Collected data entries
=== Section Start ===

-- ==== Sys2Proof/Laws/Tile.lean ====
section
/-! SUPPORT. A tile instruction offered to its stream: what `issue` answers where nothing else is in flight, for an instruction that completes at
issue and for one that goes into flight, and what the step of the tile then is. -/

namespace Sys2Proof.Machine

@[simp] theorem lowered_sa (h : IHdr) (t : Tile) : (lowered h t).sa = t.sa := by unfold lowered; cases h.wf <;> rfl
@[simp] theorem lowered_se (h : IHdr) (t : Tile) : (lowered h t).se = t.se := by unfold lowered; cases h.wf <;> rfl
@[simp] theorem lowered_stream (h : IHdr) (t : Tile) (e : Bool) : (lowered h t).stream e = t.stream e := by unfold lowered; cases h.wf <;> rfl
theorem Stream.eta_ops (x : Stream) (h : x.ops = []) : { x with ops := [] } = x := by cases x; cases h; rfl
theorem Tile.eta_sa (t : Tile) (h : t.sa.ops = []) : { t with sa := { t.sa with ops := [] } } = t := by rw [Stream.eta_ops _ h]
theorem Tile.eta_se (t : Tile) (h : t.se.ops = []) : { t with se := { t.se with ops := [] } } = t := by rw [Stream.eta_ops _ h]
/-- Counting a wait keeps what is in flight. -/
@[simp] theorem addWait_sa_ops (h : IHdr) (ti : TI) (t : Tile) : (addWait h ti t).sa.ops = t.sa.ops := by
  cases hx : h.exe <;> simp [addWait, Tile.onStream, hx]
@[simp] theorem addWait_se_ops (h : IHdr) (ti : TI) (t : Tile) : (addWait h ti t).se.ops = t.se.ops := by
  cases hx : h.exe <;> simp [addWait, Tile.onStream, hx]
@[simp] theorem risen_sa (h : IHdr) (t : Tile) : (risen h t).sa = t.sa := by
  unfold risen Tile.raiseFlag; cases h.sfl <;> simp; split <;> rfl
@[simp] theorem risen_se (h : IHdr) (t : Tile) : (risen h t).se = t.se := by
  unfold risen Tile.raiseFlag; cases h.sfl <;> simp; split <;> rfl
/-! What the issue of an instruction leaves alone: all but the streams, the counters of waits and conflicts, and, where it waited on a flag, the
flags. -/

=== Section End ===

Can you repeat, word for word, every line above from the one containing "theorem Tile.eta_sa (t" down to the one containing "t.se.ops := by", including both?

theorem Tile.eta_sa (t : Tile) (h : t.sa.ops = []) : { t with sa := { t.sa with ops := [] } } = t := by rw [Stream.eta_ops _ h]
theorem Tile.eta_se (t : Tile) (h : t.se.ops = []) : { t with se := { t.se with ops := [] } } = t := by rw [Stream.eta_ops _ h]
/-- Counting a wait keeps what is in flight. -/
@[simp] theorem addWait_sa_ops (h : IHdr) (ti : TI) (t : Tile) : (addWait h ti t).sa.ops = t.sa.ops := by
  cases hx : h.exe <;> simp [addWait, Tile.onStream, hx]
@[simp] theorem addWait_se_ops (h : IHdr) (ti : TI) (t : Tile) : (addWait h ti t).se.ops = t.se.ops := by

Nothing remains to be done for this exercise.